You should be mechanical in checking every Error ID question for the following.


Start here.  If there is a verb underlined in the sentence, you need to check:

  1. Subject/Verb Agreement. The SAT’s favorite ways to trick you include:
    1. Prepositional phrases (The display case of trophies at the top of the stairs in my father’s house is very old.)
    2. Appositives (The display case, an enclosure of glass and wood in which my father showcases his many awards, is very old.)
    3. Subject after verb (Hidden in the back of the display case are my father’s high school report cards.)
    4. Compound subjects (A baseball, a bat, and a catcher’s glove were found in the player’s closet.)
  2. Verb Tense. Often multiple tenses are appropriate for a particular sentence, and even though you might be able to imagine a different tense, the one that’s used is not wrong. Make sure, however, that the SAT isn’t using the present tense to discuss an event that very clearly happened in the past (i.e. a scientific discovery made in 1880). Also, make sure the tense plays nicely with the other, non-underlined verbs in the sentence.



If the verbs are ok, you need to check all underlined pronouns.

  1. Pronoun/Antecedent Agreement. Common tricks:
    1. The use of “their” when the antecedent is singular (Every coach wants his or her team to win.)
    2. The use of non-personal pronouns for people (The book was about the lives of three teenagers, all of which whom grew up in New Orleans.)



There are two very commonly tested parallelism rules, and then some miscellaneous things that you might see once in a while.
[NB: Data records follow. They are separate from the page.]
-- ==== Sys2Proof/Machine/RegTable.lean ====
section
/-! DEFINITION. The register map: one row per register of the chapters' register tables (R60, R93, R116, R137, R164,
R192, R232, R261, R288, R289, R311, R331, R357, R378, R413, R439, R462, R490), with its address, its live class (R393),
its signature membership (R400) and its fields' access types and reset values (R4). Transcribed row by row from the
tables of spec/. -/

namespace Sys2Proof.Machine

/-- Field access types of R4. -/
inductive Access where
  | ro | rw | w1c | w1s | wo | rc
  deriving DecidableEq, Repr

/-- The boundaries at which live writes apply, as the register maps name them. -/
inductive Boundary where
  | immediate | tileDispatch | launchStart | launchDispatch | nextWait | acceptance | frameBoundary
  | nextText | nextSample | nextPicture | nextCoded | nextBatch | nextTick | nextStep | nextEdge
  | nextUpdate | loopCommit | nextReset | nextPeriod
  deriving DecidableEq, Repr

/-- The live class of a register (R393). -/
inductive RegClass where
  | ro | wo | rc | rwq
  | rwl (b : Boundary)
  deriving DecidableEq, Repr

/-- One field of a register's field map. -/
structure RegField where
  lo : Nat
  width : Nat
  access : Access
  reset : Nat
  deriving DecidableEq, Repr

/-- One row of a register map; `dims` lists (stride, count) of each index, outermost first. -/
structure RegDef where
  name : String
  base : Nat
  dims : List (Nat × Nat)
  cls : RegClass
  signed : Bool
  counter : Bool
  fields : List RegField
  deriving DecidableEq, Repr

/-- Register rows of chapter 02 of spec/. -/
def gauntletRegs : List RegDef := [
  ⟨"GNT_ID", 0x4000000, [(0x10000, 16)], .ro, false, false, [⟨0, 2, .ro, 0⟩, ⟨2, 2, .ro, 0⟩]⟩,
  ⟨"GNT_STATE", 0x4000008, [(0x10000, 16)], .ro, false, false, [⟨0, 2, .ro, 0⟩, ⟨8, 8, .ro, 0⟩, ⟨16, 1, .ro, 0⟩]⟩,
  ⟨"GNT_TILE_LIMIT", 0x4000010, [(0x10000, 16)], .rwl .tileDispatch, true, false, [⟨0, 16, .rw, 0x834⟩]⟩,
  ⟨"GNT_TILE_EST", 0x4000018, [(0x10000, 16)], .ro, false, false, [⟨0, 32, .ro, 0⟩, ⟨32, 32, .ro, 0⟩]⟩,
  ⟨"GNT_TILE_CYC", 0x4000020, [(0x10000, 16)], .ro, false, false, [⟨0, 32, .ro, 0⟩]⟩,
  ⟨"GNT_REJECT", 0x4000028, [(0x10000, 16)], .rwl .immediate, false, false, [⟨0, 1, .w1c, 0⟩, ⟨1, 1, .w1c, 0⟩, ⟨2, 1, .w1c, 0⟩, ⟨3, 1, .w1c, 0⟩, ⟨4, 1, .w1c, 0⟩, ⟨5, 1, .w1c, 0⟩, ⟨6, 1, .w1c, 0⟩, ⟨7, 1, .w1c, 0⟩, ⟨8, 1, .w1c, 0⟩, ⟨9, 1, .w1c, 0⟩, ⟨10, 1, .w1c, 0⟩, ⟨11, 1, .w1c, 0⟩]⟩,
  ⟨"GNT_REJECT_DESC", 0x4000030, [(0x10000, 16)], .ro, false, false, [⟨0, 64, .ro, 0⟩]⟩,
  ⟨"GNT_CONV_FLAGS", 0x4000038, [(0x10000, 16)], .rwl .immediate, false, false, [⟨0, 1, .w1c, 0⟩, ⟨1, 1, .w1c, 0⟩, ⟨2, 1, .w1c, 0⟩, ⟨3, 1, .w1c, 0⟩, ⟨4, 1, .w1c, 0⟩, ⟨5, 1, .w1c, 0⟩, ⟨6, 1, .w1c, 0⟩]⟩,
  ⟨"GNT_CNT_TILES", 0x4000040, [(0x10000, 16)], .ro, false, true, [⟨0, 64, .ro, 0⟩]⟩,
  ⟨"GNT_CNT_REJECT", 0x4000048, [(0x10000, 16)], .ro, false, true, [⟨0, 64, .ro, 0⟩]⟩,
  ⟨"GNT_CNT_OVERRUN", 0x4000050, [(0x10000, 16)], .ro, false, true, [⟨0, 64, .ro, 0⟩]⟩,
  ⟨"GNT_CNT_BUSY", 0x4000058, [(0x10000, 16)], .ro, false, true, [⟨0, 64, .ro, 0⟩]⟩]

/-- Register rows of chapter 03 of spec/. -/
def attentionRegs : List RegDef := [
  ⟨"ATT_STATE", 0x4100000, [(0x10000, 4)], .ro, false, false, [⟨0, 2, .ro, 0⟩, ⟨8, 8, .ro, 0⟩]⟩,
  ⟨"ATT_REJECT", 0x4100008, [(0x10000, 4)], .rwl .immediate, false, false, [⟨0, 1, .w1c, 0⟩, ⟨1, 1, .w1c, 0⟩, ⟨2, 1, .w1c, 0⟩, ⟨3, 1, .w1c, 0⟩, ⟨4, 1, .w1c, 0⟩, ⟨5, 1, .w1c, 0⟩, ⟨6, 1, .w1c, 0⟩, ⟨7, 1, .w1c, 0⟩, ⟨8, 1, .w1c, 0⟩, ⟨9, 1, .w1c, 0⟩]⟩,
  ⟨"ATT_REJECT_DESC", 0x4100010, [(0x10000, 4)], .ro, false, false, [⟨0, 64, .ro, 0⟩]⟩,
  ⟨"ATT_FLAGS", 0x4100018, [(0x10000, 4)], .rwl .immediate, false, false, [⟨0, 1, .w1c, 0⟩, ⟨1, 1, .w1c, 0⟩, ⟨2, 1, .w1c, 0⟩, ⟨3, 1, .w1c, 0⟩]⟩,
  ⟨"ATT_CNT_CALLS", 0x4100020, [(0x10000, 4)], .ro, false, true, [⟨0, 64, .ro, 0⟩]⟩,
  ⟨"ATT_CNT_ITEMS", 0x4100028, [(0x10000, 4)], .ro, false, true, [⟨0, 64, .ro, 0⟩]⟩,
  ⟨"ATT_CNT_LA_HIT", 0x4100030, [(0x10000, 4)], .ro, false, true, [⟨0, 64, .ro, 0⟩]⟩,
  ⟨"ATT_CNT_LA_LATE", 0x4100038, [(0x10000, 4)], .ro, false, true, [⟨0, 64, .ro, 0⟩]⟩,
  ⟨"ATT_CNT_LA_MISS", 0x4100040, [(0x10000, 4)], .ro, false, true, [⟨0, 64, .ro, 0⟩]⟩,
  ⟨"ATT_CNT_LA_NATIVE", 0x4100048, [(0x10000, 4)], .ro, false, true, [⟨0, 64, .ro, 0⟩]⟩,
  ⟨"ATT_CNT_LA_WASTE", 0x4100050, [(0x10000, 4)], .ro, false, true, [⟨0, 64, .ro, 0⟩]⟩,
  ⟨"ATT_CNT_LA_FETCH_ERR", 0x4100058, [(0x10000, 4)], .ro, false, true, [⟨0, 64, .ro, 0⟩]⟩,
  ⟨"KVR_SEQ_BASE", 0x4140000, [(0x10000, 4)], .rwq, true, false, [⟨0, 64, .rw, 0⟩]⟩,
  ⟨"KVR_POOL_BASE", 0x4140008, [(0x10000, 4)], .rwq, true, false, [⟨0, 64, .rw, 0⟩]⟩,
  ⟨"KVR_POOL_PAGES", 0x4140010, [(0x10000, 4)], .rwq, true, false, [⟨0, 24, .rw, 0⟩]⟩,
  ⟨"KVR_PAGE_BYTES", 0x4140018, [(0x10000, 4)], .rwq, true, false, [⟨0, 22, .rw, 0⟩]⟩,
  ⟨"KVR_FREE_PAGES", 0x4140020, [(0x10000, 4)], .ro, false, false, [⟨0, 24, .ro, 0⟩]⟩,
  ⟨"KVR_REJECT", 0x4140028, [(0x10000, 4)], .rwl .immediate, false, false, [⟨0, 1, .w1c, 0⟩, ⟨1, 1, .w1c, 0⟩, ⟨2, 1, .w1c, 0⟩, ⟨3, 1, .w1c, 0⟩, ⟨4, 1, .w1c, 0⟩, ⟨5, 1, .w1c, 0⟩, ⟨6, 1, .w1c, 0⟩, ⟨7, 1, .w1c, 0⟩, ⟨8, 1, .w1c, 0⟩, ⟨9, 1, .w1c, 0⟩, ⟨10, 1, .w1c, 0⟩]⟩,
  ⟨"KVR_CNT_TOK_COMMIT", 0x4140030, [(0x10000, 4)], .ro, false, true, [⟨0, 64, .ro, 0⟩]⟩,
  ⟨"KVR_CNT_TOK_TENT", 0x4140038, [(0x10000, 4)], .ro, false, true, [⟨0, 64, .ro, 0⟩]⟩,
  ⟨"KVR_CNT_TOK_ROLLBACK", 0x4140040, [(0x10000, 4)], .ro, false, true, [⟨0, 64, .ro, 0⟩]⟩,
  ⟨"KVR_CNT_BROKEN", 0x4140048, [(0x10000, 4)], .ro, false, true, [⟨0, 64, .ro, 0⟩]⟩]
  1. Lists. If a sentence is listing two or more things, make sure every element in the list is parallel in every way.
    1. Verb conjugations (There are two ways Rick knows to kill zombies: to shoot them in the head or to set them on fire.)
    2. Mixing nouns and verbs (My favorite things are pizza, dogs, and going hiking hikes.
    3. Preposition use (A good vocabulary will take you far in your career, your education, and in your personal life.)
  2. Comparisons. Only like things can be compared to each other. For more info on this, see this post.
    1. Possession (Even though he is only a shoe salesman, Justin’s income is higher than that of his boss because he’s also an underground street fighter on the weekends.)
  3. Miscellaneous.  Here are some other things you might see.
    1. One vs. You (Before you go skydiving, you should do thorough equipment inspections.)
    2. Neither/nor (I enjoy neither hiking nor biking.)
    3. Either/or (I’d be happy with either mini-golf or bowling)
    4. Not only/but also (My boss was happy that not only did I increase sales in my district, but I also kept my company car spic and span.)

Comments (13)


I got a stinkin 6 essay, which lowered my score to a STUPID 590. so I’m thinking – this could be the place to REALLY improve my score. I’m wondering … what kind of questions fall under the “difficult questions” in each section? Is it just random?

I heard from someone that if I just improved my essay to a 10 or so, my score would jump to around 700 … sooo … I’m reviewing grammar right now but where should I focus?

oh shoot. it didn’t work. LOL.

basically i missed 3 in the improving sentences (all difficult), 2 in the identifying sentence errors (1 skipped) and 1 medium improving paragraphs.

Yo. Just pulling a random scoring table (blue book test 2) shows that a jump from 6 to 10 on your essay would bring you from 590 to 660. Not a bad jump, but that’s still not 700.

I’ve got some advice on how to write better essays, but if your major concern is points, you’re probably better off continuing to work on the multiple choice. There are more points to be had there, and they’re easier to grab.

As for what’s “difficult,” like math sections, writing sections tend to cluster the toughest questions towards the ends of the question types. So, on a typical 35 question section, you hardest Improving Sentences questions will be 9, 10, and 11, your hardest Error ID questions will be 27-28-29. etc. There are exceptions to that, of course, but that’s the general setup.

Oh, I see. The toughest errors to spot are usually the random idioms and/or diction errors that come up very rarely, but they’re pretty good at writing very difficult verb agreement questions, too.

More than any other section of the SAT, you’ll find that with practice, the writing section really seems formulaic, though. If you do enough practice questions, even the “difficult” ones start to seem easy. 🙂

okay. i’ll go ahead and do a writing section sometime soon, and then move on to another test. i’ll leave all the essays out until i get home and devote some time to learning how to write them …

isn’t there a list somewhere that has a whole list of all writing mc questions, and what section they fall under?